In Count Volta’s words

“I received a shock in the head and some moments after… I began to hear a sound… It was a kind of crackling with shocks as if some paste or tenacious matter had been boiling.”

The cochlear implant (or “bionic ear”) that later evolved from these experiments – and from the earlier investigations of Giuseppe Veratti and Benjamin Wilson – has already empowered over 600,000 people around the globe to overcome their hearing challenges. And this is where science merges with the miraculous. Witnessing the reaction of someone turning on a cochlear implant for the first time would bring anyone to tears (try not to cry).

But how do cochlear implants achieve this miracle? And, what’s in store for this technology in the years ahead? 

In the first part of this two-part series, we’ll look at the fascinating science behind cochlear implants and how they work. In the second part, we’ll investigate the tragedy of how expensive these devices are ($80,000 in the United States on average). Finally, we’ll explore some groundbreaking strategies and technologies that could make cochlear implants more affordable for people living in the developing world. 

So, without further ado, let’s dive in...

The Science of How the Ear Converts Sound Vibrations Into Electrical Impulses

To understand the science of how cochlear implants work, we need to understand how the human ear serves as an “interface” between two worlds: (1) The mechanical world of sound vibrations and (2) the electro-chemical world of the brain. We also need to understand what goes wrong in the ear to cause deafness, hearing impairment, and hearing loss.

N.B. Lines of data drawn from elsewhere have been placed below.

-- ==== Sys2Proof/Laws/State.lean ====
section
/-!
SUPPORT. What the primitive updates of the state change and what they leave, field by field, true by definition.
-/

namespace Sys2Proof.Machine

@[simp] theorem emit_frame (s : State) (o : Out) :
    ((emit s o).ident = s.ident ∧ (emit s o).od = s.od ∧ (emit s o).tally = s.tally ∧ (emit s o).units = s.units) ∧
    ((emit s o).dev = s.dev ∧ (emit s o).pen = s.pen ∧ (emit s o).steward = s.steward ∧ (emit s o).bell = s.bell) ∧
    ((emit s o).host = s.host ∧ (emit s o).sticky = s.sticky ∧ (emit s o).counters = s.counters ∧
    (emit s o).freeze = s.freeze) ∧ ((emit s o).flash = s.flash ∧ (emit s o).ledger = s.ledger) ∧
    ((emit s o).compute = s.compute ∧ (emit s o).streams = s.streams ∧ (emit s o).sifters = s.sifters) ∧
    ((emit s o).fabric = s.fabric ∧ (emit s o).milny = s.milny) ∧ ((emit s o).power = s.power ∧ (emit s o).update = s.update ∧
    (emit s o).keys = s.keys ∧ (emit s o).rails = s.rails) ∧ (emit s o).sampled = s.sampled ∧ (emit s o).edge = s.edge ∧
    (emit s o).free = s.free ∧ (emit s o).pending = s.pending :=
  by and_intros <;> rfl

@[simp] theorem emit_out (s : State) (o : Out) : (emit s o).out = s.out ++ [o] := rfl

@[simp] theorem entryMod_frame (s : State) (i : Nat) (f : Entry → Entry) :
    ((entryMod s i f).ident = s.ident ∧ (entryMod s i f).od = s.od ∧ (entryMod s i f).units = s.units) ∧
    ((entryMod s i f).dev = s.dev ∧ (entryMod s i f).pen = s.pen ∧ (entryMod s i f).steward = s.steward ∧
    (entryMod s i f).bell = s.bell) ∧ ((entryMod s i f).host = s.host ∧ (entryMod s i f).sticky = s.sticky ∧
    (entryMod s i f).counters = s.counters ∧ (entryMod s i f).freeze = s.freeze) ∧ ((entryMod s i f).flash = s.flash ∧
    (entryMod s i f).ledger = s.ledger) ∧ ((entryMod s i f).compute = s.compute ∧ (entryMod s i f).streams = s.streams ∧
    (entryMod s i f).sifters = s.sifters) ∧ ((entryMod s i f).fabric = s.fabric ∧ (entryMod s i f).milny = s.milny) ∧
    ((entryMod s i f).power = s.power ∧ (entryMod s i f).update = s.update ∧ (entryMod s i f).keys = s.keys ∧
    (entryMod s i f).rails = s.rails) ∧ (entryMod s i f).sampled = s.sampled ∧ (entryMod s i f).edge = s.edge ∧
    (entryMod s i f).free = s.free ∧ (entryMod s i f).out = s.out ∧ (entryMod s i f).pending = s.pending :=
  by and_intros <;> rfl

@[simp] theorem entryMod_tally (s : State) (i : Nat) (f : Entry → Entry) :
    (entryMod s i f).tally = { s.tally with entries := s.tally.entries.map (fun p => if p.1 = i then (p.1, f p.2) else p) } := rfl

@[simp] theorem unitMod_frame (s : State) (u : Nat) (f : UnitSt → UnitSt) :
    ((unitMod s u f).ident = s.ident ∧ (unitMod s u f).od = s.od ∧ (unitMod s u f).tally = s.tally) ∧
    ((unitMod s u f).dev = s.dev ∧ (unitMod s u f).pen = s.pen ∧ (unitMod s u f).steward = s.steward ∧
    (unitMod s u f).bell = s.bell) ∧ ((unitMod s u f).host = s.host ∧ (unitMod s u f).sticky = s.sticky ∧
    (unitMod s u f).counters = s.counters ∧ (unitMod s u f).freeze = s.freeze) ∧ ((unitMod s u f).flash = s.flash ∧
    (unitMod s u f).ledger = s.ledger) ∧ ((unitMod s u f).compute = s.compute ∧ (unitMod s u f).streams = s.streams ∧
    (unitMod s u f).sifters = s.sifters) ∧ ((unitMod s u f).fabric = s.fabric ∧ (unitMod s u f).milny = s.milny) ∧
    ((unitMod s u f).power = s.power ∧ (unitMod s u f).update = s.update ∧ (unitMod s u f).keys = s.keys ∧
    (unitMod s u f).rails = s.rails) ∧ (unitMod s u f).sampled = s.sampled ∧ (unitMod s u f).edge = s.edge ∧
    (unitMod s u f).free = s.free ∧ (unitMod s u f).out = s.out ∧ (unitMod s u f).pending = s.pending :=
  by and_intros <;> rfl

@[simp] theorem unitMod_units (s : State) (u : Nat) (f : UnitSt → UnitSt) : (unitMod s u f).units = tmod s.units u .reset f := rfl

@[simp] theorem odSet_frame (s : State) (idx sub v : Nat) :
    ((odSet s idx sub v).ident = s.ident ∧ (odSet s idx sub v).tally = s.tally ∧ (odSet s idx sub v).units = s.units) ∧
    ((odSet s idx sub v).dev = s.dev ∧ (odSet s idx sub v).pen = s.pen ∧ (odSet s idx sub v).steward = s.steward ∧
    (odSet s idx sub v).bell = s.bell) ∧ ((odSet s idx sub v).host = s.host ∧ (odSet s idx sub v).sticky = s.sticky ∧
    (odSet s idx sub v).counters = s.counters ∧ (odSet s idx sub v).freeze = s.freeze) ∧ ((odSet s idx sub v).flash = s.flash ∧
    (odSet s idx sub v).ledger = s.ledger) ∧ ((odSet s idx sub v).compute = s.compute ∧
    (odSet s idx sub v).streams = s.streams ∧ (odSet s idx sub v).sifters = s.sifters) ∧
    ((odSet s idx sub v).fabric = s.fabric ∧ (odSet s idx sub v).milny = s.milny) ∧ ((odSet s idx sub v).power = s.power ∧
    (odSet s idx sub v).update = s.update ∧ (odSet s idx sub v).keys = s.keys ∧ (odSet s idx sub v).rails = s.rails) ∧
    (odSet s idx sub v).sampled = s.sampled ∧ (odSet s idx sub v).edge = s.edge ∧ (odSet s idx sub v).free = s.free ∧
    (odSet s idx sub v).out = s.out ∧ (odSet s idx sub v).pending = s.pending :=
  by and_intros <;> rfl

@[simp] theorem odSet_od (s : State) (idx : Nat) (sub : Nat) (v : Nat) :
    (odSet s idx sub v).od = tput s.od (odKey idx sub) v := rfl

@[simp] theorem dieMod_frame (s : State) (d : Nat) (f : Die → Die) :
    ((dieMod s d f).ident = s.ident ∧ (dieMod s d f).od = s.od ∧ (dieMod s d f).tally = s.tally ∧
    (dieMod s d f).units = s.units) ∧ ((dieMod s d f).dev = s.dev ∧ (dieMod s d f).pen = s.pen ∧
    (dieMod s d f).steward = s.steward ∧ (dieMod s d f).bell = s.bell) ∧ ((dieMod s d f).host = s.host ∧
    (dieMod s d f).sticky = s.sticky ∧ (dieMod s d f).counters = s.counters ∧ (dieMod s d f).freeze = s.freeze) ∧
    (dieMod s d f).ledger = s.ledger ∧ ((dieMod s d f).compute = s.compute ∧ (dieMod s d f).streams = s.streams ∧
    (dieMod s d f).sifters = s.sifters) ∧ ((dieMod s d f).fabric = s.fabric ∧ (dieMod s d f).milny = s.milny) ∧
    ((dieMod s d f).power = s.power ∧ (dieMod s d f).update = s.update ∧ (dieMod s d f).keys = s.keys ∧
    (dieMod s d f).rails = s.rails) ∧ (dieMod s d f).sampled = s.sampled ∧ (dieMod s d f).edge = s.edge ∧
    (dieMod s d f).free = s.free ∧ (dieMod s d f).out = s.out ∧ (dieMod s d f).pending = s.pending :=
  by and_intros <;> rfl

@[simp] theorem dieMod_flash (s : State) (d : Nat) (f : Die → Die) :
    (dieMod s d f).flash = { s.flash with dies := tmod s.flash.dies d .reset f } := rfl

@[simp] theorem coreMod_frame (s : State) (unit : Nat) (f : Core → Core) :
    ((coreMod s unit f).ident = s.ident ∧ (coreMod s unit f).od = s.od ∧ (coreMod s unit f).tally = s.tally ∧
    (coreMod s unit f).units = s.units) ∧ ((coreMod s unit f).dev = s.dev ∧ (coreMod s unit f).pen = s.pen ∧
    (coreMod s unit f).steward = s.steward ∧ (coreMod s unit f).bell = s.bell) ∧ ((coreMod s unit f).host = s.host ∧
    (coreMod s unit f).sticky = s.sticky ∧ (coreMod s unit f).counters = s.counters ∧ (coreMod s unit f).freeze = s.freeze) ∧
    ((coreMod s unit f).flash = s.flash ∧ (coreMod s unit f).ledger = s.ledger) ∧ ((coreMod s unit f).streams = s.streams ∧
    (coreMod s unit f).sifters = s.sifters) ∧ ((coreMod s unit f).fabric = s.fabric ∧ (coreMod s unit f).milny = s.milny) ∧
    ((coreMod s unit f).power = s.power ∧ (coreMod s unit f).update = s.update ∧ (coreMod s unit f).keys = s.keys ∧
    (coreMod s unit f).rails = s.rails) ∧ (coreMod s unit f).sampled = s.sampled ∧ (coreMod s unit f).edge = s.edge ∧
    (coreMod s unit f).free = s.free ∧ (coreMod s unit f).out = s.out ∧ (coreMod s unit f).pending = s.pending :=
  by and_intros <;> rfl

@[simp] theorem coreMod_compute (s : State) (unit : Nat) (f : Core → Core) :
    (coreMod s unit f).compute = { s.compute with cores := tmod s.compute.cores (unit - 24) ⟨[], [], []⟩ f } := rfl

@[simp] theorem invMod_frame (s : State) (inv : Nat) (f : Invocation → Invocation) :
    ((invMod s inv f).ident = s.ident ∧ (invMod s inv f).od = s.od ∧ (invMod s inv f).tally = s.tally ∧
    (invMod s inv f).units = s.units) ∧ ((invMod s inv f).dev = s.dev ∧ (invMod s inv f).pen = s.pen ∧
    (invMod s inv f).steward = s.steward ∧ (invMod s inv f).bell = s.bell) ∧ ((invMod s inv f).host = s.host ∧
    (invMod s inv f).sticky = s.sticky ∧ (invMod s inv f).counters = s.counters ∧ (invMod s inv f).freeze = s.freeze) ∧
    ((invMod s inv f).flash = s.flash ∧ (invMod s inv f).ledger = s.ledger) ∧ ((invMod s inv f).streams = s.streams ∧
    (invMod s inv f).sifters = s.sifters) ∧ ((invMod s inv f).fabric = s.fabric ∧ (invMod s inv f).milny = s.milny) ∧
    ((invMod s inv f).power = s.power ∧ (invMod s inv f).update = s.update ∧ (invMod s inv f).keys = s.keys ∧
    (invMod s inv f).rails = s.rails) ∧ (invMod s inv f).sampled = s.sampled ∧ (invMod s inv f).edge = s.edge ∧
    (invMod s inv f).free = s.free ∧ (invMod s inv f).out = s.out ∧ (invMod s inv f).pending = s.pending :=
  by and_intros <;> rfl

@[simp] theorem invMod_compute (s : State) (inv : Nat) (f : Invocation → Invocation) :
    (invMod s inv f).compute =
      { s.compute with invs := s.compute.invs.map (fun p => if p.1 = inv then (p.1, f p.2) else p) } := rfl

@[simp] theorem bandMod_frame (s : State) (k : Nat) (f : Band → Band) :
    ((bandMod s k f).ident = s.ident ∧ (bandMod s k f).od = s.od ∧ (bandMod s k f).tally = s.tally ∧
    (bandMod s k f).units = s.units) ∧ ((bandMod s k f).dev = s.dev ∧ (bandMod s k f).pen = s.pen ∧
    (bandMod s k f).steward = s.steward ∧ (bandMod s k f).bell = s.bell) ∧ ((bandMod s k f).host = s.host ∧
    (bandMod s k f).sticky = s.sticky ∧ (bandMod s k f).counters = s.counters ∧ (bandMod s k f).freeze = s.freeze) ∧
    (bandMod s k f).flash = s.flash ∧ ((bandMod s k f).compute = s.compute ∧ (bandMod s k f).streams = s.streams ∧
    (bandMod s k f).sifters = s.sifters) ∧ ((bandMod s k f).fabric = s.fabric ∧ (bandMod s k f).milny = s.milny) ∧
    ((bandMod s k f).power = s.power ∧ (bandMod s k f).update = s.update ∧ (bandMod s k f).keys = s.keys ∧
    (bandMod s k f).rails = s.rails) ∧ (bandMod s k f).sampled = s.sampled ∧ (bandMod s k f).edge = s.edge ∧
    (bandMod s k f).free = s.free ∧ (bandMod s k f).out = s.out ∧ (bandMod s k f).pending = s.pending :=
  by and_intros <;> rfl

@[simp] theorem bandMod_ledger (s : State) (k : Nat) (f : Band → Band) :
    (bandMod s k f).ledger = { s.ledger with bands := tmod s.ledger.bands k .reset f } := rfl

@[simp] theorem peerMod_frame (s : State) (m : Nat) (f : Peer → Peer) :
    ((peerMod s m f).ident = s.ident ∧ (peerMod s m f).od = s.od ∧ (peerMod s m f).tally = s.tally ∧
    (peerMod s m f).units = s.units) ∧ ((peerMod s m f).dev = s.dev ∧ (peerMod s m f).pen = s.pen ∧
    (peerMod s m f).steward = s.steward ∧ (peerMod s m f).bell = s.bell) ∧ ((peerMod s m f).host = s.host ∧
    (peerMod s m f).sticky = s.sticky ∧ (peerMod s m f).counters = s.counters ∧ (peerMod s m f).freeze = s.freeze) ∧
    ((peerMod s m f).flash = s.flash ∧ (peerMod s m f).ledger = s.ledger) ∧ ((peerMod s m f).compute = s.compute ∧
    (peerMod s m f).streams = s.streams ∧ (peerMod s m f).sifters = s.sifters) ∧ (peerMod s m f).milny = s.milny ∧
    ((peerMod s m f).power = s.power ∧ (peerMod s m f).update = s.update ∧ (peerMod s m f).keys = s.keys ∧
    (peerMod s m f).rails = s.rails) ∧ (peerMod s m f).sampled = s.sampled ∧ (peerMod s m f).edge = s.edge ∧
    (peerMod s m f).free = s.free ∧ (peerMod s m f).out = s.out ∧ (peerMod s m f).pending = s.pending :=
  by and_intros <;> rfl
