-- ==== Sys2Proof/Tests/Slice0.lean ====
section
/-!
SUPPORT. Tests of the model: ill-formed commands that the check refuses, the effect of commands on small states with results taken from
the spec, and for every statement a state and operands that meet its hypotheses.
-/

namespace Sys2Proof.Tests

set_option Elab.async false

open Sys2Proof Sys2Proof.Machine
open Host (Outcome)

/-! ## Small states -/

/-- A drive in RUN with its controller ready, and room in the energy budget of its bell. -/
def running : State := { State.reset with
  dev := { State.reset.dev with state := .run }
  power := { State.reset.power with budget := 9, urgentBudget := 9 }
  host := { State.reset.host with perst := false, en := true, rdy := true } }

/-- The drive in another device state. -/
def inState (s : State) (d : DevState) : State := { s with dev := { s.dev with state := d } }

/-- The drive at another bell, as many edges after power-up. -/
def atBell (s : State) (n : Nat) : State := { s with bell := { s.bell with count := n, ticks := n } }

/-- An entry of an origin in a state. -/
def entryOf (o : Origin) (st : EState) : Entry := ⟨o, 0, 0, 0, 3, st, false, false, 0, 0, 0, 0, 0, none, false, false, none, 0⟩

/-- The tally holds these entries. -/
def withEntries (s : State) (es : List (Nat × Entry)) : State := { s with tally := ⟨es, [], 0⟩ }

/-- The host holds the pen under serial 5. -/
def hostPen (s : State) : State := { s with pen := ⟨some .host, 5, 0, false⟩ }

/-- Objects with written values. -/
def withOd (s : State) (vs : List (Nat × Nat)) : State := { s with od := vs }

/-- An admin command, and an I/O command of queue 1. -/
def adminH : HostId := ⟨0, 7, 0, false, 0, true⟩
def ioH : HostId := ⟨1, 7, 1, false, 0, true⟩

/-- An I/O queue pair. -/
def sq1 : Sq := ⟨16, 0, 0, 0, 1, [], .opened, 0, none, [], false, none⟩
def cq1 : Cq := ⟨16, 1, true, 0, 0⟩

/-- The drive with queue 1, and the command of an identity in tally entry 0. -/
def atHost (s : State) (h : HostId) : State :=
  let s := { s with host := { s.host with sqs := [(1, sq1)], cqs := [(1, cq1)] } }
  withEntries s [(0, entryOf (.host h.sq h.cid) .admitted)]

/-- The completions that wait for their boundary: queue, command, status, DW0, DW1. -/
def lineOf (s : State) : List (Nat × Nat × Status × Nat × Nat) := s.host.posting.map (fun p => (p.sq, p.cid, p.st, p.dw0, p.dw1))

/-- The state a command answers. -/
def after (c : Instr) (s : State) : State := match exec c s with | .next t => t | .fault _ => s | .refused _ => s

/-! ## Turns -/

/-- Does the host side run. -/
def hostRunsB (s : State) : Bool :=
  !stopped s && s.dev.state ≠ .boot && s.dev.state ≠ .paused && s.dev.state ≠ .fault && s.host.rdy

theorem hostRuns_of {s : State} (h : hostRunsB s = true) : HostRuns s := by
  simp [hostRunsB] at h
  exact ⟨h.1.1.1.1, h.1.1.1.2, h.1.1.2, h.1.2, h.2⟩

/-- Does a fresh entry of the command stand. -/
def freshB (s : State) (h : HostId) (i : Nat) (io : Bool) : Bool :=
  match entryAt s i with
  | some e => e.origin = .host h.sq h.cid && e.state ≠ .held && e.dispatched = false && (!io || e.notReady = false)
  | none => false

/-- Is the tally in order. -/
def tallyB (s : State) : Bool :=
  keysRising s.tally.entries && s.tally.entries.all (fun p => p.2.origin.kind ≠ .host || p.2.parent = none)
    && s.tally.waiting.all (fun r => r.origin.kind ≠ .host || r.parent = none)

theorem tallyOk_of {s : State} (h : tallyB s = true) : TallyOk s := by
  simp only [tallyB, Bool.and_eq_true, List.all_eq_true, Bool.or_eq_true, decide_eq_true_eq] at h
  exact ⟨h.1.1, fun p hp k => (h.1.2 p hp).resolve_left (fun n => n k), fun r hr k => (h.2 r hr).resolve_left (fun n => n k)⟩

/-- Does a HOST entry of the command stand that has not ended. -/
def standsB (s : State) (sq cid i : Nat) : Bool :=
  findHost s sq cid = some i && (match entryAt s i with | some e => e.origin = .host sq cid && e.state ≠ .replying | none => false)

theorem stands_of {s : State} {sq cid i : Nat} (hb : standsB s sq cid i = true) : Stands s sq cid i := by
  simp only [standsB, Bool.and_eq_true, decide_eq_true_eq] at hb
  refine ⟨hb.1, ?_⟩
  have d := hb.2
  split at d
  · rename_i e he
    simp at d
    exact ⟨e, he, d.1, d.2⟩
  · cases d

theorem edgeFree_of {s : State}
    (h : s.bell.chime = 0 ∧ s.dev.movedAt ≠ some s.bell.ticks ∧ ∀ a ∈ s.steward.accepted, a.idx = 0x1011 → s.bell.ticks ≤ a.bell) :
    EdgeFree s := ⟨h.1, h.2.1, h.2.2⟩

/-- Is it the turn of an admin command. -/
def adminB (s : State) (h : HostId) (i : Nat) : Bool :=
  hostRunsB s && tallyB s && h.sq = 0 && findHost s h.sq h.cid = some i && freshB s h i false

theorem adminTurn_of {s : State} {h : HostId} {i : Nat} (hb : adminB s h i = true) : AdminTurn s h i := by
  simp only [adminB, Bool.and_eq_true, decide_eq_true_eq] at hb
  obtain ⟨⟨⟨⟨a, t⟩, b⟩, c⟩, d⟩ := hb
  refine ⟨hostRuns_of a, tallyOk_of t, b, c, ?_⟩
  unfold freshB at d
  split at d
  · rename_i e he
    simp at d
    exact ⟨e, he, d.1.1, d.1.2, d.2⟩
  · cases d

/-- Is it the turn of an I/O command. -/
def ioB (s : State) (h : HostId) (i : Nat) : Bool :=
  hostRunsB s && tallyB s && h.sq ≠ 0 && (tget s.host.sqs h.sq).isSome && findHost s h.sq h.cid = some i && freshB s h i true
    && s.keys.sanitize = 0 && s.power.hold = false && heldByMarker s i = false

theorem ioTurn_of {s : State} {h : HostId} {i : Nat} (hb : ioB s h i = true) : IoTurn s h i := by
  simp only [ioB, Bool.and_eq_true, decide_eq_true_eq] at hb
  obtain ⟨⟨⟨⟨⟨⟨⟨⟨a, t⟩, b⟩, c⟩, d⟩, e⟩, f⟩, g⟩, k⟩ := hb
  refine ⟨hostRuns_of a, tallyOk_of t, b, c, d, ?_, f, g, k⟩
  unfold freshB at e
  split at e
  · rename_i x hx
    simp at e
    exact ⟨x, hx, e.1.1.1, e.1.1.2, e.1.2, e.2⟩
  · cases e

/-- Does the steward serve the host command at once. -/
def stewB (s : State) (h : HostId) (i : Nat) : Bool :=
  adminB s h i && s.power.inForce = 0 && !s.power.waking && s.steward.queue = [] && decide (s.steward.served < 32) && h.reservedOk && h.nsid = 0

theorem stewardTurn_of {s : State} {h : HostId} {i : Nat} (hb : stewB s h i = true) : StewardTurn s h i := by
  simp only [stewB, Bool.and_eq_true, decide_eq_true_eq, Bool.not_eq_true'] at hb
  obtain ⟨⟨⟨⟨⟨⟨a, b⟩, c⟩, d⟩, e⟩, f⟩, g⟩ := hb
  exact ⟨adminTurn_of a, b, c, d, e, f, g⟩

/-- The host command of the tunnel at its turn. -/
def atTunnel : State := atHost running adminH

/-! ## Statements about steps, reset, the edges and admission (O1 to O13) -/

theorem test_hyps_StepTakesTheFrontCommand : ∃ (s : State) (c : Instr) (rest : List Instr), s.pending = c :: rest :=
  ⟨{ running with pending := [.chimeBoundary] }, .chimeBoundary, [], rfl⟩

theorem test_hyps_StepIdlesOnAnEmptyQueue : State.reset.pending = [] := rfl

theorem test_hyps_StepsKeepTheBlockSound : ∃ t, Sound { running with pending := [.chimeBoundary] } ∧
    step { running with pending := [.chimeBoundary] } = .next t :=
  ⟨_, by unfold Sound PenOk StickyOk BellOk TallyOk MemoryOk; decide +kernel, rfl⟩

/-- The last edge of 2^64, in RUN, FROZEN and OFF, and one that ends a step. -/
theorem test_hyps_BellEdgeAdvancesTheCount :
    let s := atBell running (2 ^ 64 - 1)
    let st : State := { running with bell := { running.bell with step := some (500, 77) } }
    (after (.bellEdge [] 0 none) st).bell.count = 77 ∧ (after (.bellEdge [] 0 none) (inState s .frozen)).bell.count = 0 ∧ s.rails.alwaysOn = true ∧ stopped s = false ∧ stopped (inState s .frozen) = true ∧ stopped (inState s .off) = true ∧
    (after (.bellEdge [] 0 none) s).bell.count = 0 := by decide +kernel

theorem test_hyps_BellEdgeAgesEveryEntry :
    let s := withEntries running [(3, { entryOf (.host 1 1) .planned with age := 65534 })]
    stopped s = false ∧ ((ageAll s).sticky.pending.map (fun r => r.code)) = [0x0101] ∧
    ((ageAll s).tally.entries.map (fun p => (p.2.age, p.2.promoted))) = [(65535, true)] := by decide +kernel

theorem test_hyps_ChimeBoundaryRunsTheMainDomain :
    let s := { running with bell := { running.bell with chime := 7 } }
    let p : State := { atHost running ioH with host := { (atHost running ioH).host with posting := [⟨1, 7, 0, .penHeld, 0, 0, [5], false⟩] } }
    let d : State := { p with host := { p.host with posting := p.host.posting.map (fun x => { x with dma := true }) } }
    (after .chimeBoundary p).out.take 2 = [.toHost 1 7 [5], .completion 1 7 .penHeld true 0 0 0] ∧
    (after .chimeBoundary d).out = [.toHost 1 7 [5]] ∧ (after .chimeBoundary p).tally.entries = [] ∧ s.rails.alwaysOn = true ∧ s.bell.chime < 8 ∧ stopped s = false ∧ stopped (inState s .off) = true ∧ 8 ≤ (after .chimeBoundary s).bell.chime := by
  decide +kernel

Diagram of the Inner Ear: Sourced from Wikipedia

As an interface that converts mechanical sound vibrations into electrical impulses the brain can understand, the ear does its job through an electrochemical process. If you’re not familiar with this process, reading the following steps will blow your mind:

  1. Sound vibrations travel through the air: Sound waves are nothing more than a series of air molecules bouncing off each other. Coming from the source of the sound, these vibrations travel through the air like waves in a body of water. 

  2. Sound vibrations enter the ear: The bowl-shaped structure of the outer ear (auricle) captures the sound waves. Next, the vibrating air molecules enter the ear canal (external auditory canal) until they make contact with the eardrum (tympanic membrane).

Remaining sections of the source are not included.